§ **HOW TO COMPLETE THIS TASK**
Given the records below, would you repeat exactly the lines that begin at the one containing "c f).measures = s.measures := rfl" and end at the one containing "c f).stopped = s.stopped := rfl", inclusive?

•••

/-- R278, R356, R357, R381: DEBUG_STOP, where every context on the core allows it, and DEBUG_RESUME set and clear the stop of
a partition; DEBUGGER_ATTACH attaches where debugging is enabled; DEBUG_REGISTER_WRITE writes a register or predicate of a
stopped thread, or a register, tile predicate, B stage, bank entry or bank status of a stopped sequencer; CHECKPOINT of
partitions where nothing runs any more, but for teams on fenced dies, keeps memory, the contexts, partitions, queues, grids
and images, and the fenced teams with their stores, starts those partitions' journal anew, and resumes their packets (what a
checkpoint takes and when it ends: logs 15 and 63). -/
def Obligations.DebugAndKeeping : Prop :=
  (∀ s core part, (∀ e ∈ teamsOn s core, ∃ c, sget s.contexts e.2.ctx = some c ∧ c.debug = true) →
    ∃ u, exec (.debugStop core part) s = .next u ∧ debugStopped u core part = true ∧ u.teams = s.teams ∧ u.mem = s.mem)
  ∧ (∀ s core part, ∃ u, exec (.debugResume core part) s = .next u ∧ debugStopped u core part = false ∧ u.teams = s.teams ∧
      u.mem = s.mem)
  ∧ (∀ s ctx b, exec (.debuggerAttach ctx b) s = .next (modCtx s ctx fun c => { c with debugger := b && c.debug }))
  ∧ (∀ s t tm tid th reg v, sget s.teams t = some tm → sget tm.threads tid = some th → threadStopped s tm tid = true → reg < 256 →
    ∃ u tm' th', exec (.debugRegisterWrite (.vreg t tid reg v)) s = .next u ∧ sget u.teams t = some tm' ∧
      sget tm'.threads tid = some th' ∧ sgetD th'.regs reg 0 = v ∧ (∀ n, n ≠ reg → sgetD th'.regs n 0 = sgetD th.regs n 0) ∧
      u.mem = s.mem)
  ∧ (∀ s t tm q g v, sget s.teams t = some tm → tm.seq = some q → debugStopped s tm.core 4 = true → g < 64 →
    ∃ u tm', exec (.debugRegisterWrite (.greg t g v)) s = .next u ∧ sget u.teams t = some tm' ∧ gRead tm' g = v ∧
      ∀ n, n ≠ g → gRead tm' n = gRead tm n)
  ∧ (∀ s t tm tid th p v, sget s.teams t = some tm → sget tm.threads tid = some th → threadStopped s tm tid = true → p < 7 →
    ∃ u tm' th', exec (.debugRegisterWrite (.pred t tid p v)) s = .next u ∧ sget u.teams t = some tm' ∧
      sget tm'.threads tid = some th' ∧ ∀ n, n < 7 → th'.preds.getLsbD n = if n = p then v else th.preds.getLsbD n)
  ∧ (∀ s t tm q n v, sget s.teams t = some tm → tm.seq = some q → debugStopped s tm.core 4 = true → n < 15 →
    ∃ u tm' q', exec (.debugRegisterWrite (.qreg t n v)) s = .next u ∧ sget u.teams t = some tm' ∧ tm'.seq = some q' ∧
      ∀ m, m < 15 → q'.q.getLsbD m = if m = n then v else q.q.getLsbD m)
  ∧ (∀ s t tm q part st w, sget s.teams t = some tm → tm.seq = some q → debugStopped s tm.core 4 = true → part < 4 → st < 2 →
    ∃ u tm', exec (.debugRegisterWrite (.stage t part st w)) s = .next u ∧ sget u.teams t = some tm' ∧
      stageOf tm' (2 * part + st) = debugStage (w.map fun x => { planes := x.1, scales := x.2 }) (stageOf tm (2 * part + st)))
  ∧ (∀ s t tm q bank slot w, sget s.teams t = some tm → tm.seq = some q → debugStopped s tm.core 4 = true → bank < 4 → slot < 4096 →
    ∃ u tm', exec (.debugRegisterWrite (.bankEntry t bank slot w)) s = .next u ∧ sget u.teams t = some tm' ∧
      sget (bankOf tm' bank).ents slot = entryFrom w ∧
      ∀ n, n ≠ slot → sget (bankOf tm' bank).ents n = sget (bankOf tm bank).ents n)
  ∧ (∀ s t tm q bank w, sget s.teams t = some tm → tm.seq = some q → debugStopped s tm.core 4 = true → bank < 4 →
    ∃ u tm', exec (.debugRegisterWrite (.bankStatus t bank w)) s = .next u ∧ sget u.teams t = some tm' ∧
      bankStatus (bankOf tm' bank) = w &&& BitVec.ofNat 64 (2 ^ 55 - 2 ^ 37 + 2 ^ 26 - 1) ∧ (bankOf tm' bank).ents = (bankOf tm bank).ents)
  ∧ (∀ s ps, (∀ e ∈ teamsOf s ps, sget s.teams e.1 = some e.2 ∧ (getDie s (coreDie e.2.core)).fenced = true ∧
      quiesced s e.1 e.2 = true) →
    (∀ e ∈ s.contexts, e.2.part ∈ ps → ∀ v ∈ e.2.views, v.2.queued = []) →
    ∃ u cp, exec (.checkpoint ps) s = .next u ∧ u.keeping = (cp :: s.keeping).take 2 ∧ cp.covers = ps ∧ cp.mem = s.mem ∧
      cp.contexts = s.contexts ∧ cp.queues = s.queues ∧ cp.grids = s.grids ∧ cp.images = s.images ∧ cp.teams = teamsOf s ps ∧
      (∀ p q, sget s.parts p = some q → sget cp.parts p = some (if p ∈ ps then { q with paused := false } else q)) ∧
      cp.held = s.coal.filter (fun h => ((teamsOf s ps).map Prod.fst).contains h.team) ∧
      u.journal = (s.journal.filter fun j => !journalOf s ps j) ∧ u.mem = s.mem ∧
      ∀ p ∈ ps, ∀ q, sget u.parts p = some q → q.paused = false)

•••

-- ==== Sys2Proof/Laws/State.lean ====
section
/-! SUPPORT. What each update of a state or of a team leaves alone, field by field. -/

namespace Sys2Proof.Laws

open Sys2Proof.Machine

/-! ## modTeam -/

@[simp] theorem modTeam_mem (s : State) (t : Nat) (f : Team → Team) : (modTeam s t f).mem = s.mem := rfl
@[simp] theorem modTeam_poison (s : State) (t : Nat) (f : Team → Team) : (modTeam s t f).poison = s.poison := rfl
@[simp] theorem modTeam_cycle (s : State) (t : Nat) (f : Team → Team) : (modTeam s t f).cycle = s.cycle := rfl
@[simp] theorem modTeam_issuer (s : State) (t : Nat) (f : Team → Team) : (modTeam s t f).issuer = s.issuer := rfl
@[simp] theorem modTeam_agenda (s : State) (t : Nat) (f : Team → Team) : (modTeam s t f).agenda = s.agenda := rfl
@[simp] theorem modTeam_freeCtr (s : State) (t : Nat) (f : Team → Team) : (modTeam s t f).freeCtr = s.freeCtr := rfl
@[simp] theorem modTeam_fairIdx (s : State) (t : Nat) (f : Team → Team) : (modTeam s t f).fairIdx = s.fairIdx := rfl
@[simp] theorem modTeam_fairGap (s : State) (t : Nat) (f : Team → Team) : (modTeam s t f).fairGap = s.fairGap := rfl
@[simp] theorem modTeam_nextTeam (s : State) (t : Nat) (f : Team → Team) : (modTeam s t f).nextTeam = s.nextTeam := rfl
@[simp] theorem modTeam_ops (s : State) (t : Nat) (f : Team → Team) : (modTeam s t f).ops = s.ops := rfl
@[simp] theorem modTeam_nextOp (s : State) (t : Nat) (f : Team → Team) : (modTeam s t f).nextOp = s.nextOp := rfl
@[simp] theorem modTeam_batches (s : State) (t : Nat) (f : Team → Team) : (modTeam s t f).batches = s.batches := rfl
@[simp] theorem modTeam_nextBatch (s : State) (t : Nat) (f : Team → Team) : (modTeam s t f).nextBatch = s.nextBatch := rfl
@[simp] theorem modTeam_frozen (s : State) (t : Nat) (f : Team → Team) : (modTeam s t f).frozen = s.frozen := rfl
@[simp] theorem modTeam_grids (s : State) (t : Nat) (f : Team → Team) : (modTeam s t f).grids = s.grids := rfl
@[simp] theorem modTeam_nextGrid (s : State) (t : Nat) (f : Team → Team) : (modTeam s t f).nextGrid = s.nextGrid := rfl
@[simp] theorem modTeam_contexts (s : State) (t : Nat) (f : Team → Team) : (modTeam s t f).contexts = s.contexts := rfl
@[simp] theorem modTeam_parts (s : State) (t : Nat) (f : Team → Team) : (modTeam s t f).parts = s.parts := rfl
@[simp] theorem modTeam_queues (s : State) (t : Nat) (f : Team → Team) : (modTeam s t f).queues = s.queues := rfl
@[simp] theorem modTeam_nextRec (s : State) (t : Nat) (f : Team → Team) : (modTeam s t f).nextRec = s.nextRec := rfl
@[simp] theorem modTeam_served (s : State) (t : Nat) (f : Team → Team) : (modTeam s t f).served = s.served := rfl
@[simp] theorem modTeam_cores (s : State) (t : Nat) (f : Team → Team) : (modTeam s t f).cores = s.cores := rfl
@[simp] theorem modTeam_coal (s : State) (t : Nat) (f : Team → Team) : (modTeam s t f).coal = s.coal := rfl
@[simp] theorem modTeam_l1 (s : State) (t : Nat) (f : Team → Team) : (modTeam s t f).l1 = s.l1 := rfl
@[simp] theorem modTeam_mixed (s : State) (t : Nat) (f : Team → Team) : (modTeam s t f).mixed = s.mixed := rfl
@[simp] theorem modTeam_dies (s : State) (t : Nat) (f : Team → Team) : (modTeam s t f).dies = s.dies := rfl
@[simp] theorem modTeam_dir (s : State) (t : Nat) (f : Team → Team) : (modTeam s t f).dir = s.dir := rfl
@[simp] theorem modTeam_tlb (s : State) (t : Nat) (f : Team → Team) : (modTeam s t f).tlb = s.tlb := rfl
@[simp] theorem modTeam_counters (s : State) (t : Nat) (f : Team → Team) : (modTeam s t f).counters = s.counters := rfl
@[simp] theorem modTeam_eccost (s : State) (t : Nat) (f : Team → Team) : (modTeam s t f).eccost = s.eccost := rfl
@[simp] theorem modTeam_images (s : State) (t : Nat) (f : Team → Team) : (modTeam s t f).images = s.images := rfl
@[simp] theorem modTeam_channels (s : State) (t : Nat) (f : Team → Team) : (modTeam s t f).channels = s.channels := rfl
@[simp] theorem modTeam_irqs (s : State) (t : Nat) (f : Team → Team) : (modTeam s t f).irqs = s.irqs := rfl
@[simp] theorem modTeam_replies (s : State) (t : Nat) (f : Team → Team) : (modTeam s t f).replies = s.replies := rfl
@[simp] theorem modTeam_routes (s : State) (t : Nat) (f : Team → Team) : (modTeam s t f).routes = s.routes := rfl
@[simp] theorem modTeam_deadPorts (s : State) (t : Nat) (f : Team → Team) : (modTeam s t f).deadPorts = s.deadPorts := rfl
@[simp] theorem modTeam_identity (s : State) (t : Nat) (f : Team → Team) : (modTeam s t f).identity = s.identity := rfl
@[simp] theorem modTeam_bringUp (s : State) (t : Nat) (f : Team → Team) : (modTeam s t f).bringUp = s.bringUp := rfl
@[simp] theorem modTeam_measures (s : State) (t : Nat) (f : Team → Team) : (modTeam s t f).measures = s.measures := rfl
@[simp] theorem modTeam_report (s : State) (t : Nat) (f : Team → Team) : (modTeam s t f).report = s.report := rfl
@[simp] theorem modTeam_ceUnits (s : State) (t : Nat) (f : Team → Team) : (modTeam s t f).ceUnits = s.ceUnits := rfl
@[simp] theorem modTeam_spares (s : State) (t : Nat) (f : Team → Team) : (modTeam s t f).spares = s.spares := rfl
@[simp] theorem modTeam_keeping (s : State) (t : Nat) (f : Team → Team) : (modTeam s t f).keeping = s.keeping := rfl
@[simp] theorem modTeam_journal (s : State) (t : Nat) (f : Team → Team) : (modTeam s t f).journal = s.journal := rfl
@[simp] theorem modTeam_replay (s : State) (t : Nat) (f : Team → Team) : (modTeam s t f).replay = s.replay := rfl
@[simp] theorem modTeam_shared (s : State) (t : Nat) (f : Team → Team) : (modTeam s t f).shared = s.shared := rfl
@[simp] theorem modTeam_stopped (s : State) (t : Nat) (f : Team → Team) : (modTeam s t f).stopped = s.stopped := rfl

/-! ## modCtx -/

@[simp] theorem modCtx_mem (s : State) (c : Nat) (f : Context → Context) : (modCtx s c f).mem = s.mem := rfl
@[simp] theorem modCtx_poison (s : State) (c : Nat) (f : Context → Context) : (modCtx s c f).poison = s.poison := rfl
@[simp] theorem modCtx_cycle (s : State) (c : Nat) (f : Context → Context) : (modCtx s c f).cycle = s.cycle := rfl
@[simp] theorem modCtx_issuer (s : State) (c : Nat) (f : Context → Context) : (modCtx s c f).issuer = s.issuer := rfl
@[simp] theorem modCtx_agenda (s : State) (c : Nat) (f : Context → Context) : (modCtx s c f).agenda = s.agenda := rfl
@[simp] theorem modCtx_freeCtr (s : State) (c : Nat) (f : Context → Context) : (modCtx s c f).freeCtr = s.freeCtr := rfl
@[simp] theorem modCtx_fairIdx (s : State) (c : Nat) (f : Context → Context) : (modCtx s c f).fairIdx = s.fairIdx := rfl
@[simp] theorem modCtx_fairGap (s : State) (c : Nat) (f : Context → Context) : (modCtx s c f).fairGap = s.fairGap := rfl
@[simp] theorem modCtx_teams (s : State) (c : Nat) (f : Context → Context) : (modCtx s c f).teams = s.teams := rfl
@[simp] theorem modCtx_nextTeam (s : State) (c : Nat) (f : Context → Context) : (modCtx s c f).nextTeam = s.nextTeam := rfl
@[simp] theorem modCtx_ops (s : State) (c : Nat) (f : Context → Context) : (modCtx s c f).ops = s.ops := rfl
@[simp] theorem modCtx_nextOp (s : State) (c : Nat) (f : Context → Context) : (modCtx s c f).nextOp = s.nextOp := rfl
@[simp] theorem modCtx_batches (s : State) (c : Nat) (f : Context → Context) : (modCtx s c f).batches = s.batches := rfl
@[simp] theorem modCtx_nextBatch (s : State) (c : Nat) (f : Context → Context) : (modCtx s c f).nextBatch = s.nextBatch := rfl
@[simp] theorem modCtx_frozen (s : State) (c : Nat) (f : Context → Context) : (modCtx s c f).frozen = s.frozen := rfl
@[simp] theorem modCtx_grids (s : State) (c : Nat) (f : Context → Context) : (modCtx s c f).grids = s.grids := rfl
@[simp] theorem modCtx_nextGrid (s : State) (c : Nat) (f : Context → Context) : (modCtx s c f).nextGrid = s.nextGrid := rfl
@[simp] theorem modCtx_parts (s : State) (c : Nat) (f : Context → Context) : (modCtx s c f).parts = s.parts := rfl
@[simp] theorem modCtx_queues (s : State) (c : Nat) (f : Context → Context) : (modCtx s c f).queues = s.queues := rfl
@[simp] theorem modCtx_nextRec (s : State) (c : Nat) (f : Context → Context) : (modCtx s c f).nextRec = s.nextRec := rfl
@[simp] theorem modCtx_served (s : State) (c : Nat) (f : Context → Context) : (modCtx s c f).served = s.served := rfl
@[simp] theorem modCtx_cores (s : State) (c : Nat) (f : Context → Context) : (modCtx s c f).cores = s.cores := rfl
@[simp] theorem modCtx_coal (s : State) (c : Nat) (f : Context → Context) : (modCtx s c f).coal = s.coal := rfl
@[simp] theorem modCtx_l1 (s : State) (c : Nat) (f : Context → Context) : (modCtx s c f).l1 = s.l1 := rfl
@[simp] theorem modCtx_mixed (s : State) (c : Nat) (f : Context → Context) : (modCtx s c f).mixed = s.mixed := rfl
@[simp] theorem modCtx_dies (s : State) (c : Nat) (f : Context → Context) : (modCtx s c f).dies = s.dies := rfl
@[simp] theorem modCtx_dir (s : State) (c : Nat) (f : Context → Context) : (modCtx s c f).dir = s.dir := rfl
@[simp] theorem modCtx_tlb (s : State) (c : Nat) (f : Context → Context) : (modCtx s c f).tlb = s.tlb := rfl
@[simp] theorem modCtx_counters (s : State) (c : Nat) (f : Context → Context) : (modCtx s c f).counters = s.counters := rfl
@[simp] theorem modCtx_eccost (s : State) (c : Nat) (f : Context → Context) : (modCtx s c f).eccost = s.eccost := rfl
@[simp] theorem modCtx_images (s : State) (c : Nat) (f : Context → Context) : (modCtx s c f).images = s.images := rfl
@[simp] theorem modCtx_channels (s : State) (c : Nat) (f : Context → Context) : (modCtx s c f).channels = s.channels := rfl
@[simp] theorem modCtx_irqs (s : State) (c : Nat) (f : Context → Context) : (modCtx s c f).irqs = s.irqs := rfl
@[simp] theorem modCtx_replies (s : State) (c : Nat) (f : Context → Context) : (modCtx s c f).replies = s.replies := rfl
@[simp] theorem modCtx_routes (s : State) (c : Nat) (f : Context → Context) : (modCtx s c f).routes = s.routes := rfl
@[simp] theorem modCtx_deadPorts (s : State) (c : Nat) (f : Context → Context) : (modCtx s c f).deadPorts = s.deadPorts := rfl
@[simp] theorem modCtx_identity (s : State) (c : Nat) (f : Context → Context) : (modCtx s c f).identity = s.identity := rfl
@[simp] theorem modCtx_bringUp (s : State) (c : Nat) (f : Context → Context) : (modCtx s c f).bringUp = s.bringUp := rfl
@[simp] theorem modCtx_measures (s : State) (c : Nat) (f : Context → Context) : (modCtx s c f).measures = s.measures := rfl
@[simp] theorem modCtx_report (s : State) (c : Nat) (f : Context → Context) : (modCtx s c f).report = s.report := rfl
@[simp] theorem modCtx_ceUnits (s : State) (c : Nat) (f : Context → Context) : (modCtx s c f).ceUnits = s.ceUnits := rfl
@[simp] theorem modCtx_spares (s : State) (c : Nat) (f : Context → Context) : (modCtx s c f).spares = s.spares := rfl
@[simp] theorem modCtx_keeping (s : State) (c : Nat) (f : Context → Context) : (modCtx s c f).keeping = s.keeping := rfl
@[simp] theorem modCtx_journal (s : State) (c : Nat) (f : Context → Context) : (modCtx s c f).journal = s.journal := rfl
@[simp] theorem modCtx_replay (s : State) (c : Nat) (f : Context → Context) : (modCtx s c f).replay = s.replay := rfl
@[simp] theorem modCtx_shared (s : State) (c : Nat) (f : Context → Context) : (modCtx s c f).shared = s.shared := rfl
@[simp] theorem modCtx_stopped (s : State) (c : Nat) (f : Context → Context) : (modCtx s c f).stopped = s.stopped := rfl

•••

§ **TASK SOLUTION**
@[simp] theorem modCtx_measures (s : State) (c : Nat) (f : Context → Context) : (modCtx s c f).measures = s.measures := rfl
@[simp] theorem modCtx_report (s : State) (c : Nat) (f : Context → Context) : (modCtx s c f).report = s.report := rfl
@[simp] theorem modCtx_ceUnits (s : State) (c : Nat) (f : Context → Context) : (modCtx s c f).ceUnits = s.ceUnits := rfl
@[simp] theorem modCtx_spares (s : State) (c : Nat) (f : Context → Context) : (modCtx s c f).spares = s.spares := rfl
@[simp] theorem modCtx_keeping (s : State) (c : Nat) (f : Context → Context) : (modCtx s c f).keeping = s.keeping := rfl
@[simp] theorem modCtx_journal (s : State) (c : Nat) (f : Context → Context) : (modCtx s c f).journal = s.journal := rfl
@[simp] theorem modCtx_replay (s : State) (c : Nat) (f : Context → Context) : (modCtx s c f).replay = s.replay := rfl
@[simp] theorem modCtx_shared (s : State) (c : Nat) (f : Context → Context) : (modCtx s c f).shared = s.shared := rfl
@[simp] theorem modCtx_stopped (s : State) (c : Nat) (f : Context → Context) : (modCtx s c f).stopped = s.stopped := rfl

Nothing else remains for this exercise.